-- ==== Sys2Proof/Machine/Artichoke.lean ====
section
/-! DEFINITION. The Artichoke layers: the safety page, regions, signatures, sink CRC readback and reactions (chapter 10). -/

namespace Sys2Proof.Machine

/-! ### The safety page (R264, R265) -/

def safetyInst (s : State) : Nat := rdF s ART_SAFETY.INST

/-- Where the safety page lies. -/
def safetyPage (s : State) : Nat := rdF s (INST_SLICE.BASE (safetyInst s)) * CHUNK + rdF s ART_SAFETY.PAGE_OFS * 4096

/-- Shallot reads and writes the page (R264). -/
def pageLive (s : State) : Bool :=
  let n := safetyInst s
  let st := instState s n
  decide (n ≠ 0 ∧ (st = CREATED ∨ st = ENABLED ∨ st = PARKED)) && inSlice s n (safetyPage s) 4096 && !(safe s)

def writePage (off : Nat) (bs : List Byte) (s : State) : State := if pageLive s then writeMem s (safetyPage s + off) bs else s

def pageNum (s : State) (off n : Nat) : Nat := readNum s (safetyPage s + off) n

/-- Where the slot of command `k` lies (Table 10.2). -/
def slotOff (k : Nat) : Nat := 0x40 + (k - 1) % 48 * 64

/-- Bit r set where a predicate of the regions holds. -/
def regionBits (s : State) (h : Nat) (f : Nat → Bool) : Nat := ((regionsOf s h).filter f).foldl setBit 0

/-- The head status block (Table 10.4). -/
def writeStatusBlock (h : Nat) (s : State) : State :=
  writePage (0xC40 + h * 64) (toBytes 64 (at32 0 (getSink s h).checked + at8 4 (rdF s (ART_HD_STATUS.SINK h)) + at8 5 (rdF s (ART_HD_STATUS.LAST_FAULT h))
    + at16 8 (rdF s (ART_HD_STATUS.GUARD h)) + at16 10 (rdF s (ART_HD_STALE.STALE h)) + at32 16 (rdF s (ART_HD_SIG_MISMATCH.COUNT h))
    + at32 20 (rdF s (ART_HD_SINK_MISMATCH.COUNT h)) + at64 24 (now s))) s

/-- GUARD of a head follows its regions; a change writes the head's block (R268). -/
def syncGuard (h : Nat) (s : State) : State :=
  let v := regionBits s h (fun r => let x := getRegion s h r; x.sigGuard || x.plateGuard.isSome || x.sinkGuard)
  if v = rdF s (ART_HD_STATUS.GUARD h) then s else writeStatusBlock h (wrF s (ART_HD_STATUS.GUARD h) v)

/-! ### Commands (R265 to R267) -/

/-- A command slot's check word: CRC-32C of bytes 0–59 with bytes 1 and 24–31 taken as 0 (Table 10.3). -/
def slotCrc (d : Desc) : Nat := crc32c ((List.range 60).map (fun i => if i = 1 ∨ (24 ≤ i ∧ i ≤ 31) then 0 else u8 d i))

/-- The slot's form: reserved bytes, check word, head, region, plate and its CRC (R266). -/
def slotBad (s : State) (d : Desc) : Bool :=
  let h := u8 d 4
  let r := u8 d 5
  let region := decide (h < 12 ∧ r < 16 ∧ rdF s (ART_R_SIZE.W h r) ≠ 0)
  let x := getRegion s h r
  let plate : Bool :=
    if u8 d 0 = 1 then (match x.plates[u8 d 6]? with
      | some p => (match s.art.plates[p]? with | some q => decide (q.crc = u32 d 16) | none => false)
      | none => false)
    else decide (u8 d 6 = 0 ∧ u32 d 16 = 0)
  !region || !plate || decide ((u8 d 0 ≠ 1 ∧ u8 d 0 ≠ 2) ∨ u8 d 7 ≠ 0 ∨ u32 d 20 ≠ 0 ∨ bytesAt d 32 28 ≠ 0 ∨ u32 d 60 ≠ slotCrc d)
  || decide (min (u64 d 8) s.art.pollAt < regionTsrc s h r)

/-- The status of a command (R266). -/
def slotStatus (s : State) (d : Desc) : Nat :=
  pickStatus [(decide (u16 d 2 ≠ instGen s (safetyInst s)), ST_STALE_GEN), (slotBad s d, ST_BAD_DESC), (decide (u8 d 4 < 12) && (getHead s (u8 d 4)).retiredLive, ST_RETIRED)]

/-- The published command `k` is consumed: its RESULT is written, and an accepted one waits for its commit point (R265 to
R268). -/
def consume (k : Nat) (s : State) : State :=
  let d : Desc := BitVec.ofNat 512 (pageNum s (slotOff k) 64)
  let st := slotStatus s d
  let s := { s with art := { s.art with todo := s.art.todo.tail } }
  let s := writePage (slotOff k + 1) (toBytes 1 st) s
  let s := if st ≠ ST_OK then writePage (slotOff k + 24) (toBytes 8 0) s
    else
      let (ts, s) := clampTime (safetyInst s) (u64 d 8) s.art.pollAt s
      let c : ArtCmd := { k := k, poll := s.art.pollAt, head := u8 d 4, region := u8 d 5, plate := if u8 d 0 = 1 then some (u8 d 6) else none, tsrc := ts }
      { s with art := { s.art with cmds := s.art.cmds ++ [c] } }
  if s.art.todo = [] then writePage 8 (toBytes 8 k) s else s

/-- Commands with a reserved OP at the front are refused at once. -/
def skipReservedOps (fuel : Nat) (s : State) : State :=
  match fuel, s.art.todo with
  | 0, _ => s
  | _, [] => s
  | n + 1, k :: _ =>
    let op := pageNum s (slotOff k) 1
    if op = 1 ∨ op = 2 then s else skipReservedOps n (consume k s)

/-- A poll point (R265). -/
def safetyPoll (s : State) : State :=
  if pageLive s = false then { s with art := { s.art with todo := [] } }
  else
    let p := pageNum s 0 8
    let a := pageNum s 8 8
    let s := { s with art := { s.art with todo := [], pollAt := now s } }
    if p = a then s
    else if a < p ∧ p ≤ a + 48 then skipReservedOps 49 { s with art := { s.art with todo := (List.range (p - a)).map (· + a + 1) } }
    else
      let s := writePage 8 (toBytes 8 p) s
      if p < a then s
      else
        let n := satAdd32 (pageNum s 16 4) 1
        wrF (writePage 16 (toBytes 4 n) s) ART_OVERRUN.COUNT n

======

__Problem details__
Exact duplication is required for the lines above, from the line that contains "let region := decide" to the line that contains "def consume (k", inclusive; omit all others.

__Response to the exercise__
  let region := decide (h < 12 ∧ r < 16 ∧ rdF s (ART_R_SIZE.W h r) ≠ 0)
  let x := getRegion s h r
  let plate : Bool :=
    if u8 d 0 = 1 then (match x.plates[u8 d 6]? with
      | some p => (match s.art.plates[p]? with | some q => decide (q.crc = u32 d 16) | none => false)
      | none => false)
    else decide (u8 d 6 = 0 ∧ u32 d 16 = 0)
  !region || !plate || decide ((u8 d 0 ≠ 1 ∧ u8 d 0 ≠ 2) ∨ u8 d 7 ≠ 0 ∨ u32 d 20 ≠ 0 ∨ bytesAt d 32 28 ≠ 0 ∨ u32 d 60 ≠ slotCrc d)
  || decide (min (u64 d 8) s.art.pollAt < regionTsrc s h r)

/-- The status of a command (R266). -/
def slotStatus (s : State) (d : Desc) : Nat :=
  pickStatus [(decide (u16 d 2 ≠ instGen s (safetyInst s)), ST_STALE_GEN), (slotBad s d, ST_BAD_DESC), (decide (u8 d 4 < 12) && (getHead s (u8 d 4)).retiredLive, ST_RETIRED)]

/-- The published command `k` is consumed: its RESULT is written, and an accepted one waits for its commit point (R265 to
R268). -/
def consume (k : Nat) (s : State) : State :=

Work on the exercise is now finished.